시간 제한메모리 제한제출정답맞힌 사람정답 비율
3 초 512 MB25121248.000%

## 문제

Aaron has a large supply of blocks and has challenged Andrew to build a structure out of them. All of the blocks are k × 1 × 1 for various values of k. The structure must be made up of n nonempty columns lined up in a sequence such that all blocks in column i have dimensions hi × 1 × 1, and have a 1 × 1 face that is parallel to the ground. Moreover, the structure must be a pyramid. A pyramid must contain an apex column such that for each column j to the left of the apex, the height of column j is no more than the height of column j + 1 and for each column k to the right of the apex, the height of column k is no more than the height of column k −1. For example, the left structure in Figure A.1 is not a pyramid since it does not have an apex column, while the right structure is a pyramid because the third column from the left is an apex column (as is the fourth column from the left).

Figure A.1: (left) An example that is not a pyramid. (right) An example of a pyramid. In both cases, n = 8 with blocks of size 6, 8, 4, 5, 6, 4, 2, 3 in the columns from left to right. This sequence is given in Sample Input 3.

Of course, just building a pyramid is easy, so Aaron has asked Andrew to find the pyramid with the smallest volume given a sequence of block sizes to use. Help Andrew by determining the smallest volume possible. You may assume that there is an unlimited supply of blocks of each size.

## 입력

The input starts with a line containing a single integer n (1 ≤ n ≤ 200 000), which is the length of the sequence.

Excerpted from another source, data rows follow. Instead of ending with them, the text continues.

theorem witness_DecodeInvertsEncode : Params.default.wf ∧ Instr.wellFormed (.frameShort 1 [0x04] 0x4084 0x03) = true ∧
    Instr.wellFormed (.frameLong 512 (List.replicate 512 0) 0 0) = true ∧ Instr.wellFormed (.crc16 .pb 1023 1023) = true := by
  decide +kernel
theorem witness_CommandWordIsItsUsedBits : decodeCommand 0x107C00FC05 = .ok (.crc16 .sb 0 5) := by decide
theorem witness_IgnoredBitsHaveNoEffect : decodeCommand 0x107C00FC05 = .ok (.crc16 .sb 0 5) ∧
    (0x1000000005#40 : Word40) &&& usedMask (.crc16 .sb 0 5) = 0x107C00FC05#40 &&& usedMask (.crc16 .sb 0 5) := by decide
theorem witness_ReservedOpsAreExactlyTheRejectedOnes : opOf 0x2800000000 ∈ definedOps ∧ opOf 0xFFFFFFFFFF ∉ definedOps := by
  decide
theorem witness_DecodedFrameStandsAtTheBeginning :
    decodeFrame Params.default [0x02, 0x01, 0x04, 0x40, 0x84, 0x03, 0xAA] = .ok (.frameShort 1 [0x04] 0x4084 0x03, [0xAA]) := by
  decide
theorem witness_StepRunsTheDecodedInstruction :
    ({ wIdle with inputs := [.command 0x2000000004] } : State).inputs = inputOf (.command 0x2000000004) :: [] ∧
    decode Params.default (.command 0x2000000004) = .ok (.appendU8 4) ∧
    decode Params.default (tableCode Params.default 40 0x2000000004) = .ok (.appendU8 4) ∧
    decode Params.default (tableCode Params.default 8 0x03) = .ok (.frameLong 0 [] 0 0) := by decide
theorem witness_IllegalCommandChangesOnlyStatus :
    ({ wIdle with inputs := [.command 0x2300000001] } : State).inputs = .command 0x2300000001 :: [] ∧
    opOf 0x2300000001 ∉ definedOps ∧ wIdle.rxst = .idle := by decide
theorem witness_NoCommandIsAcceptedWhileReceiving : (wRecv (.command 0x5000000000)).rxst = .receiving ∧
    Instr.recv.isCommand = true ∧ (wRecv (.command 0x5000000000)).inputs = .command 0x5000000000 :: [] := by decide
theorem witness_EveryCommandButRecvAnswersOnce : (∃ t, exec .txclr wIdle = .next t) ∧ ∃ t, exec .recv wIdle = .next t :=
  ⟨⟨_, rfl⟩, ⟨_, rfl⟩⟩
theorem witness_CrcIncrementalLeadingZeroCheckValue : Params.default.crcInit = 0 := by decide
theorem witness_CrcIsLinear : ([0x04, 0x01] : List Byte).length = ([0x80, 0xFF] : List Byte).length := by decide
theorem witness_CrcDetectsEverySingleBitError : Params.default.crcPoly ≠ 0 ∧ 1 < ([0x04, 0x01] : List Byte).length ∧ 7 < 8 := by
  decide
theorem witness_Crc16AnswersTheCrcOfTheRange : opOf 0x1080010002 = 0x10#8 ∧ wIdle.rxst = .idle ∧
    wIdle.extent .pb ≤ (spaceOf .pb).cap ∧ (4#10).toNat + (0#10).toNat ≤ wIdle.extent .pb ∧
    wIdle.extent .pb < (5#10).toNat + (0#10).toNat := by decide
theorem witness_AppendsWriteBigEndianAtTheCursor : (idleAt 508).rxst = .idle ∧ (idleAt 508).sb.wf ∧
    (idleAt 508).scur.toNat + 4 ≤ Config.sbCap ∧ (idleAt 511).scur.toNat + 1 ≤ Config.sbCap := by decide
theorem witness_AppendThatDoesNotFitWritesNothing : 512 < (idleAt 512).scur.toNat + 1 ∧ 512 < (idleAt 511).scur.toNat + 2 ∧
    512 < (idleAt 509).scur.toNat + 4 ∧ (idleAt 509).scur.toNat + 1 ≤ 512 ∧ ∃ t, exec (.appendU32 9) (idleAt 509) = .next t :=
  ⟨by decide, by decide, by decide, by decide, ⟨_, rfl⟩⟩
theorem witness_TxclrEmptiesTheSendBuffer : opOf 0x28DEADBEEF = 0x28#8 ∧ wIdle.rxst = .idle := by decide
theorem witness_GetsAnswerTheBigEndianValue : wIdle.rxst = .idle ∧ wIdle.plen.toNat ≤ Config.pbCap ∧
    wIdle.pcur.toNat + 2 ≤ wIdle.plen.toNat ∧ { wIdle with pcur := 0 }.pcur.toNat + 4 ≤ wIdle.plen.toNat := by decide
theorem witness_ReadPastThePayloadConsumesNothing : BlockInv wIdle ∧ wIdle.pcur.toNat + 2 = wIdle.plen.toNat ∧
    wIdle.plen.toNat < wIdle.pcur.toNat + 4 ∧ ({ wIdle with pcur := 3 } : State).plen.toNat < 3 + 2 ∧
    ({ wIdle with pcur := 4 } : State).plen.toNat < 4 + 1 ∧ ∃ t, exec .getU32 wIdle = .next t :=
  ⟨wIdle_inv, by decide, by decide, by decide, by decide, ⟨_, rfl⟩⟩
theorem witness_FrameFieldsStandAtTheirPositions : 512 < (List.replicate 513 0#8).length ∧
    (List.replicate 255 0#8).length ≤ 255 ∧ 255 < (List.replicate 256 0#8).length ∧ (List.replicate 512 0#8).length ≤ 512 := by
  refine ⟨?_, ?_, ?_, ?_⟩ <;> rw [List.length_replicate] <;> decide
theorem witness_FrameIsInjective : Params.default.wf ∧ frame Params.default [] = some [0x02, 0x00, 0x00, 0x00, 0x03] := by decide
theorem witness_SendFramesAndEmptiesTheSendBuffer : opOf 0x4000000001 = 0x40#8 ∧ (idleAt 512).rxst = .idle ∧
    (idleAt 512).scur.toNat ≤ 512 := by decide
theorem witness_EveryAcceptedCountIsPossible :
    frame wIdle.params (wIdle.sb.readRange 0 wIdle.scur.toNat) = some [0x02, 0x01, 0x04, 0x40, 0x84, 0x03] ∧ 0 ≤ 6 ∧ 6 ≤ 6 := by
  decide +kernel
theorem witness_SendOfMoreThan512BytesIsRefused : (idleAt 513).rxst = .idle ∧ 512 < (idleAt 513).scur.toNat := by decide
theorem witness_DeframeRecoversTheFramedPayload : Params.default.wf ∧ ([] : List Byte).length ≤ 512 ∧
    (List.replicate 512 0#8).length ≤ 512 ∧ frame Params.default [] = some [0x02, 0x00, 0x00, 0x00, 0x03] :=
  ⟨by decide, by decide, by rw [List.length_replicate], by decide⟩
theorem witness_ProperPrefixOfAPacketIsIncomplete :
    frame Params.default [] = some [0x02, 0x00, 0x00, 0x00, 0x03] ∧ 0 < 5 ∧ 4 < 5 := by decide
theorem witness_VerdictDependsOnlyOnTheTakenBytes :
    deframe Params.default [0x55, 0x01] = .fail .frameBadStart 1 ∧
    deframe Params.default [0x02, 0x00, 0x00, 0x00, 0x03, 0xAA] = .ok [] 5 := by decide
theorem witness_SingleFlippedBitIsReported : Params.default.wf ∧ Params.default.crcPoly ≠ 0 ∧
    frame Params.default [] = some [0x02, 0x00, 0x00, 0x00, 0x03] ∧ (2 ≤ 2 ∧ 2 + 1 < 5) ∧ (2 ≤ 3 ∧ 3 + 1 < 5) ∧ 4 + 1 = 5 ∧
    byteAt (flipBit [0x02, 0x00, 0x00, 0x00, 0x03] 0 7) 0 ≠ Params.default.startShort ∧
    byteAt (flipBit [0x02, 0x00, 0x00, 0x00, 0x03] 0 7) 0 ≠ Params.default.startLong := by decide
theorem witness_RecvStartsAReceive : opOf 0x50FFFFFFFF = 0x50#8 ∧ wIdle.rxst = .idle := by decide
theorem witness_RxByteThatDoesNotCompleteOnlyStores : BlockInv (wLong 0x00) ∧ (wLong 0x00).inputs = .rxByte :: [] ∧
    (wLong 0x00).rxst = .receiving ∧ (wLong 0x00).rxBuf = 0x00 :: [] := ⟨wLong_inv _, rfl, rfl, rfl⟩
theorem witness_BadStartFailsAtTheFirstByte : ({ wRecv .rxByte with rxBuf := [0x55] } : State).rb.wf ∧
    (wRecv .rxByte).rxst = .receiving ∧ (wRecv .rxByte).rcnt = 0 ∧ 0x55 ≠ Params.default.startShort ∧
    0x55 ≠ Params.default.startLong := by decide
theorem witness_BadLengthFailsAtTheThirdByte : BlockInv (wLong 0x01) ∧ (wLong 0x01).rcnt = 2 ∧
    (wLong 0x01).rb.read 0 = (wLong 0x01).params.startLong ∧
    512 < ((wLong 0x01).rb.read 1).toNat * 256 + (0x01#8).toNat ∧ ((wLong 0x00).rb.read 1).toNat * 256 + (0x00#8).toNat ≤ 512 :=
  ⟨wLong_inv _, by decide, by decide, by decide, by decide⟩
theorem witness_LastByteValidatesTheFrame : BlockInv (wLast 0x84 0x03) ∧ (wLast 0x84 0x03).inputs = .rxByte :: [] ∧
    (wLast 0x84 0x03).rxst = .receiving ∧ (wLast 0x84 0x03).rxBuf = 0x03 :: [] ∧
    headerLen (wLast 0x84 0x03).params ((wLast 0x84 0x03).rb.read 0) = some 2 ∧
    1 = declaredLen 2 ((wLast 0x84 0x03).rb.read 1) ((wLast 0x84 0x03).rb.read 2) ∧
    (wLast 0x84 0x03).rcnt.toNat + 1 = 2 + 1 + 3 ∧ 0x03 = (wLast 0x84 0x03).params.stop ∧
    half ((wLast 0x84 0x03).rb.read 3) ((wLast 0x84 0x03).rb.read 4) =
      crc16 (wLast 0x84 0x03).params ((wLast 0x84 0x03).rb.readRange 2 1) :=
  ⟨wLast84_inv _, rfl, rfl, rfl, by decide, by decide, by decide, by decide, by decide +kernel⟩
theorem witness_LastByte_wrong_crc : BlockInv (wLast 0x85 0x03) ∧
    half ((wLast 0x85 0x03).rb.read 3) ((wLast 0x85 0x03).rb.read 4) ≠
      crc16 (wLast 0x85 0x03).params ((wLast 0x85 0x03).rb.readRange 2 1) :=
  ⟨wLast85_inv _, by decide +kernel⟩
theorem witness_LastByte_wrong_stop : BlockInv (wLast 0x84 0x04) ∧ 0x04 ≠ (wLast 0x84 0x04).params.stop :=
  ⟨wLast84_inv _, by decide⟩
theorem witness_TimeoutFailsAReceiveAtAnyPoint : (wRecv .timeout).inputs = .timeout :: [] ∧ (wRecv .timeout).rxst = .receiving ∧
    ({ wIdle with inputs := [.timeout] } : State).rxst = .idle := by decide
theorem witness_ByteAndTimeoutMayEachComeFirst : BlockInv (wLast 0x84 0x03) ∧ (wLast 0x84 0x03).rxst = .receiving ∧
    (wLast 0x84 0x03).rxBuf ≠ [] := ⟨wLast84_inv _, rfl, by decide⟩
theorem witness_FramesWaitWhileIdle : wIdle.rxst = .idle ∧
    ({ wIdle with inputs := [.arrive 0x02] } : State).inputs = .arrive 0x02 :: [] ∧
    ({ wIdle with inputs := [.rxByte] } : State).inputs = .rxByte :: [] := by decide
theorem witness_FrameCompletesAWaitingReceive : Params.default.wf ∧ (receivingWith [] []).rb.wf ∧ (receivingWith [] []).pb.wf ∧
    (receivingWith [] []).rxst = .receiving ∧ (receivingWith [] []).rcnt = 0 ∧ (receivingWith [] []).rxBuf = [] ∧
    Instr.wellFormed (.frameShort 0 [] 0x0000 0x03) = true ∧ Instr.wellFormed (.frameLong 1 [0x04] 0x4085 0x03) = true ∧
    0x0000 = crc16 Params.default [] ∧ 0x4085 ≠ crc16 Params.default [0x04] ∧ 0x04 ≠ Params.default.stop := by decide +kernel
theorem witness_AFrameCanArriveAtAnyTime : BlockInv wIdle ∧ BlockInv (wLast 0x84 0x03) := ⟨wIdle_inv, wLast84_inv _⟩
theorem witness_ReceiveAgreesWithDeframe : (wRecv (.wire [0x02])).rb.wf ∧ (wRecv (.wire [0x02])).pb.wf ∧
    (wRecv (.wire [0x02])).rxst = .receiving ∧ (wRecv (.wire [0x02])).rcnt = 0 ∧ (wRecv (.wire [0x02])).rxBuf = [] ∧
    deframe Params.default [0x02] = .incomplete ∧ deframe Params.default [0x55, 0x01] = .fail .frameBadStart 1 ∧
    deframe Params.default [0x02, 0x00, 0x00, 0x00, 0x03, 0xAA] = .ok [] 5 := by decide
theorem witness_WireDeliveryIsItsByteEvents : (wRecv (.wire [0x55, 0x01])).inputs = .wire [0x55, 0x01] :: [] ∧
    ∃ t, step (wRecv (.wire [0x55, 0x01])) = .next t := ⟨rfl, ⟨_, rfl⟩⟩
theorem witness_ReceiveEndsWithin518Bytes : BlockInv (wRecv (.wire (List.replicate 518 0x03))) ∧
    (wRecv (.wire (List.replicate 518 0x03))).rxst = .receiving ∧
    518 ≤ (wRecv (.wire (List.replicate 518 0x03))).rcnt.toNat + (wRecv (.wire (List.replicate 518 0x03))).rxBuf.length +
      (List.replicate 518 0x03#8).length :=
  ⟨wRecv_inv _, rfl, by rw [List.length_replicate]; decide⟩
theorem witness_RdsrAnswersTheRegister : opOf 0x6000000105 = 0x60#8 ∧ wIdle.rxst = .idle ∧ 6 < (7#8).toNat ∧ 6 < (255#8).toNat := by
  decide
theorem witness_StatusFollowsTheLastResponse : (∃ t, step { wIdle with inputs := [.reset] } = .next t) ∧
    (∃ t, step { wIdle with inputs := [.command 0x6000000007] } = .next t) ∧ opOf 0x6000000007 = 0x60#8 ∧
    (∃ t, step { wIdle with inputs := [.command 0x2300000000] } = .next t) ∧ opOf 0x2300000000 ≠ 0x60#8 :=
  ⟨⟨_, rfl⟩, ⟨_, rfl⟩, by decide, ⟨_, rfl⟩, by decide⟩
theorem witness_RefusedCommandHasNoEffect :
    (nextOf (exec .getU32 wIdle)).map (fun t => t.responses.map (·.status)) = some [.shortPayload] ∧
    (nextOf (exec (.appendU8 0) (idleAt 512))).map (fun t => t.responses.map (·.status)) = some [.bufferOverflow] ∧
    (nextOf (exec (.rdsr 9) wIdle)).map (fun t => t.responses.map (·.status)) = some [.range] := by decide
theorem witness_SendAndReceiveSidesAreIndependent : (∃ t, exec .recv wIdle = .next t) ∧ (∃ t, exec .send wIdle = .next t) ∧
    (wRecv .timeout).inputs = .timeout :: [] ∧ ∃ t, step (wRecv .timeout) = .next t :=
  ⟨⟨_, rfl⟩, ⟨_, rfl⟩, rfl, ⟨_, rfl⟩⟩
theorem witness_ParametersNeverChange : ∃ t, step { wIdle with inputs := [.reset] } = .next t := ⟨_, rfl⟩
theorem witness_ResetEventInAnyState : (wRecv .reset).inputs = .reset :: [] := rfl
theorem witness_EveryStepKeepsInv : BlockInv (wRecv .timeout) ∧ ∃ t, step (wRecv .timeout) = .next t :=
  ⟨wRecv_inv _, ⟨_, rfl⟩⟩
theorem witness_OnlyTheEnvironmentCanStopTheBlock : BlockInv wIdle ∧ BlockInv (wRecv .rxByte) := ⟨wIdle_inv, wRecv_inv _⟩
/-- The second state has an unreadable byte of `PB` changed. -/
theorem witness_UnreadableBytesNeverMatter :
    BlockInv (idleWith [0x04] [] 0) ∧ BlockInv { idleWith [0x04] [] 0 with pb := [(3, 0x07)] } ∧
    SameReadable (idleWith [0x04] [] 0) { idleWith [0x04] [] 0 with pb := [(3, 0x07)] } :=
  ⟨inv_of_idle rfl (by decide) (by decide), inv_of_idle rfl (by decide) (by decide),
    ⟨rfl, fun _ _ => rfl, fun a h => absurd (show a < 0 from h) (by omega), fun _ _ => rfl⟩⟩
theorem witness_SentIntegersComeBack : BlockInv { idleAt 0 with txAnswers := [518] } ∧
    ({ idleAt 0 with txAnswers := [518] } : State).txAnswers = 518 :: [] ∧
    (([(.u8, 4), (.i16, 0x8000), (.u32, 7)] : List (IntType × Word)).map fun it => it.1.width).sum ≤ 512 :=
  ⟨inv_of_idle rfl (by decide) (by decide), rfl, by decide⟩
theorem witness_ScaledRoundTripWithinHalfAUnit :
    appendScaled .toEven .u16 (.finite 400) 100 = some (.appendU16 40000) := by
  norm_num [appendScaled, scaledInteger, roundNearest, ScaledType.inRange, RoundTie.pick]
  decide

/-- An environment that gives `RECV`, then the timeout, then resets for ever. -/
def fairEnv : Nat → Input
  | 0 => .command 0x5000000000
  | 1 => .timeout
  | _ => .reset

/-- The states of its run, from an idle one. -/
def fairRun : Nat → State
  | 0 => State.reset
  | 1 => { State.reset with rxst := .receiving }
  | 2 => { State.reset with status := .frameTimeout, responses := [⟨.frameTimeout, 0⟩] }
  | _ => { State.reset with responses := [⟨.frameTimeout, 0⟩] }

theorem witness_EveryReceiveEndsWhenTheTimerIsFair :
    UnboundedRun fairEnv fairRun ∧ TimerFair fairEnv fairRun ∧ (fairRun 1).rxst = .receiving := by
  refine ⟨fun n => ?_, fun n h => ?_, rfl⟩
  · match n with
    | 0 => rfl
    | 1 => rfl
    | 2 => rfl
    | _ + 3 => rfl
  · have h3 : (fairRun (n + 3)).rxst = .receiving := h _ (by omega)
    cases h3

end Sys2Proof.Tests
end

section
/-! Encoding: the bits of a command word that its format does not use (30_encoding.md R83, R84, R86). Two words that agree
on a mask agree in every field the mask covers; the mask of a decoded instruction covers the operation code and each
operand field that its format reads. -/

namespace Sys2Proof

/-- Words that agree under a mask agree in a field that the mask covers. -/
theorem extractLsb'_eq_of_and_eq {n : Nat} {m x y : BitVec n} (h : x &&& m = y &&& m) (start len : Nat)
    (hm : m.extractLsb' start len = BitVec.allOnes len) : x.extractLsb' start len = y.extractLsb' start len := by
  simpa [BitVec.extractLsb'_and, hm] using congrArg (·.extractLsb' start len) h

theorem argOf_and_eq {m w w' : Word40} (h : w' &&& m = w &&& m) : argOf w' &&& argOf m = argOf w &&& argOf m := by
  simpa [argOf, BitVec.extractLsb'_and] using congrArg argOf h

/-- What the opcode map decodes to is a command, never a wire frame (R90). -/
theorem isCommand_of_decodeOp {op : Byte} {arg : Word} {i : Instr} (h : decodeOp op arg = .ok i) : i.isCommand = true := by
  unfold decodeOp at h
  split at h <;> cases h <;> rfl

The second line describes the blocks. This line contains n integers h1, h2, . . . , hn (1 ≤ hi ≤ 100 000), denoting that the blocks used in column i must be hi × 1 × 1.

## 출력

Display the smallest volume of a pyramid.

## 예제 입력 1

1
1337


## 예제 출력 1

1337


## 예제 입력 2

3
99 15 11


## 예제 출력 2

125


## 예제 입력 3

8
6 8 4 5 6 4 2 3


## 예제 출력 3

49